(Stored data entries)
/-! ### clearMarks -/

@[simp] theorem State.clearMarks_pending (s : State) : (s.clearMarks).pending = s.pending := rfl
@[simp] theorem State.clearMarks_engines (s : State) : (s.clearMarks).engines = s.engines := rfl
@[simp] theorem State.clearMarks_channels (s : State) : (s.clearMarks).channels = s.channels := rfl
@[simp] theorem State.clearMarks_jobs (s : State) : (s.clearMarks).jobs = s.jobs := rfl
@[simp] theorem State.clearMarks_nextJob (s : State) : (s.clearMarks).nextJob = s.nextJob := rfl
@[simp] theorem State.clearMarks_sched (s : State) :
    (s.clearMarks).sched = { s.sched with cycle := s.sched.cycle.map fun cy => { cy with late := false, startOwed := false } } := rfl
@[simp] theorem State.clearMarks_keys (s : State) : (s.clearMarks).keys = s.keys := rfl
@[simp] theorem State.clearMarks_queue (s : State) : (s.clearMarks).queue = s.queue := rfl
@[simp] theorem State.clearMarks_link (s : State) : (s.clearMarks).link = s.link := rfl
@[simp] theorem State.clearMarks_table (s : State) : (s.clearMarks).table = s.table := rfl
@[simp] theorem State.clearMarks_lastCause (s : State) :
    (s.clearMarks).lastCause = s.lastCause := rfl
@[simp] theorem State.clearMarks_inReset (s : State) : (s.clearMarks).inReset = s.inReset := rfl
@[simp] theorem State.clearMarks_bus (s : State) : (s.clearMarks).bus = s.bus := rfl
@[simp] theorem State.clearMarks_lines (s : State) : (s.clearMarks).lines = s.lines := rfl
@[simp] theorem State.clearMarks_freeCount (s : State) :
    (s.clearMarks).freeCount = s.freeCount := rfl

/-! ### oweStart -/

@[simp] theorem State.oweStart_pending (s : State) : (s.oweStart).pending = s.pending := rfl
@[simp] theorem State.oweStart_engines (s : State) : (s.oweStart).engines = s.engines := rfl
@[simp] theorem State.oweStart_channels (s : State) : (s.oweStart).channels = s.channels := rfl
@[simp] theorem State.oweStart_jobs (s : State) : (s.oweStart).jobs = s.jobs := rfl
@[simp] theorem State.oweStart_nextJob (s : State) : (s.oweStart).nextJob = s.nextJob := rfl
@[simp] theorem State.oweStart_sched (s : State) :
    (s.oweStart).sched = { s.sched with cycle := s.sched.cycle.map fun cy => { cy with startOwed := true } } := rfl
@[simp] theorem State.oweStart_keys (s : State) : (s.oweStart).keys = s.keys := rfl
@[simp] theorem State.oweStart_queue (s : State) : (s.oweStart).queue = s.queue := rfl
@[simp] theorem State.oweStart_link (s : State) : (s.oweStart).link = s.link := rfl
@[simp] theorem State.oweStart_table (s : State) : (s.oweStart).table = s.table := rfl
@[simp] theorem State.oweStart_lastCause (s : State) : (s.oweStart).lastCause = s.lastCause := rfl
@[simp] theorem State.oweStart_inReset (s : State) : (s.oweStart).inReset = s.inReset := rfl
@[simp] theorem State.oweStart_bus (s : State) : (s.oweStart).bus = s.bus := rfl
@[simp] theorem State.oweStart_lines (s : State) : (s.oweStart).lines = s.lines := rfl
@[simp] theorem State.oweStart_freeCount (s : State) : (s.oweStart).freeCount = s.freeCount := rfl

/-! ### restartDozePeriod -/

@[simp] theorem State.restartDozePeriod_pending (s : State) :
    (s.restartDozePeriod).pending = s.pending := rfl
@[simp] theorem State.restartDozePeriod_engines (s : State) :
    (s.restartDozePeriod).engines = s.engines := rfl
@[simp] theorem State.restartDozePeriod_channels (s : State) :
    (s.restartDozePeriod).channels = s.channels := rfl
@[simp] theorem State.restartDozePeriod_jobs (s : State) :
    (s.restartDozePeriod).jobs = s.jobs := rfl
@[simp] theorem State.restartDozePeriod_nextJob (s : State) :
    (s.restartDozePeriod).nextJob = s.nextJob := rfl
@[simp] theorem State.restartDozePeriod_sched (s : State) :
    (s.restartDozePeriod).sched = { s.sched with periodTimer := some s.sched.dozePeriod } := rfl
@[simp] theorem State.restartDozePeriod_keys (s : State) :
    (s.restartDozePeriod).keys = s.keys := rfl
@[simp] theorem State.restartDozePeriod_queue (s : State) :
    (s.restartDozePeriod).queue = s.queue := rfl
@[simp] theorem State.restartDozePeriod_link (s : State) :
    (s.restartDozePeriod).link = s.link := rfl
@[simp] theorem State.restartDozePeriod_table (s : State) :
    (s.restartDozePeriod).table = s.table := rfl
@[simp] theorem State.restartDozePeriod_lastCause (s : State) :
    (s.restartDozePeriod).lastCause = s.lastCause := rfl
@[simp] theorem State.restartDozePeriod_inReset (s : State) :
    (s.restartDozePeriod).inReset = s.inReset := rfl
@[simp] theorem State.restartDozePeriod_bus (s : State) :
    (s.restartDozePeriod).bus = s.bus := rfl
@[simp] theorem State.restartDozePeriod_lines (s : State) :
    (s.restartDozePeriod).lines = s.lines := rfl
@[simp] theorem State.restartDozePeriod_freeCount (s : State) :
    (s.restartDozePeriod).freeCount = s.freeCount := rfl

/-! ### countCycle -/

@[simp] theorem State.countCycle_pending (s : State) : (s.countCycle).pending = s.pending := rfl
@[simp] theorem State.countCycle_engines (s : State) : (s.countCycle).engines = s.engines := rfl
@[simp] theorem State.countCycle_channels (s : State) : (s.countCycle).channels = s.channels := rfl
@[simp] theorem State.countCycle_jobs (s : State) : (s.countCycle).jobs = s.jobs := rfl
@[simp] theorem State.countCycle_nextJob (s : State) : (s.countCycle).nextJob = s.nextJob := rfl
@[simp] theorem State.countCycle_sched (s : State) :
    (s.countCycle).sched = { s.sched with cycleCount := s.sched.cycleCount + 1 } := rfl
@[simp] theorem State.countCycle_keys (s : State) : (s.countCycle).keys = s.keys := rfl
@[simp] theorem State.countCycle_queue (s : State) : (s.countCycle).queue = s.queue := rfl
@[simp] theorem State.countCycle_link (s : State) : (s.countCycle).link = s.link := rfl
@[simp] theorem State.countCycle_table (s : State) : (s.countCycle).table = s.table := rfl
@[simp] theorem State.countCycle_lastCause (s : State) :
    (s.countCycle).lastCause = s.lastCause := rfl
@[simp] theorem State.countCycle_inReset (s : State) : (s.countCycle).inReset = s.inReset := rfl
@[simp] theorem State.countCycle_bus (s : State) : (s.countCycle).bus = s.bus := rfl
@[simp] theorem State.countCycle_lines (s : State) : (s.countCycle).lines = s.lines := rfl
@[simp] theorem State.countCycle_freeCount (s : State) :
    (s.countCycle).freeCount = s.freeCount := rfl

◆ Requirement
From the records above, transcribe without alteration every line from the one with "(s.oweStart).lastCause = s.lastCause := rfl" to the one with "theorem State.restartDozePeriod_keys (s", inclusive.

◆ Written solution
@[simp] theorem State.oweStart_lastCause (s : State) : (s.oweStart).lastCause = s.lastCause := rfl
@[simp] theorem State.oweStart_inReset (s : State) : (s.oweStart).inReset = s.inReset := rfl
@[simp] theorem State.oweStart_bus (s : State) : (s.oweStart).bus = s.bus := rfl
@[simp] theorem State.oweStart_lines (s : State) : (s.oweStart).lines = s.lines := rfl
@[simp] theorem State.oweStart_freeCount (s : State) : (s.oweStart).freeCount = s.freeCount := rfl

/-! ### restartDozePeriod -/

@[simp] theorem State.restartDozePeriod_pending (s : State) :
    (s.restartDozePeriod).pending = s.pending := rfl
@[simp] theorem State.restartDozePeriod_engines (s : State) :
    (s.restartDozePeriod).engines = s.engines := rfl
@[simp] theorem State.restartDozePeriod_channels (s : State) :
    (s.restartDozePeriod).channels = s.channels := rfl
@[simp] theorem State.restartDozePeriod_jobs (s : State) :
    (s.restartDozePeriod).jobs = s.jobs := rfl
@[simp] theorem State.restartDozePeriod_nextJob (s : State) :
    (s.restartDozePeriod).nextJob = s.nextJob := rfl
@[simp] theorem State.restartDozePeriod_sched (s : State) :
    (s.restartDozePeriod).sched = { s.sched with periodTimer := some s.sched.dozePeriod } := rfl
@[simp] theorem State.restartDozePeriod_keys (s : State) :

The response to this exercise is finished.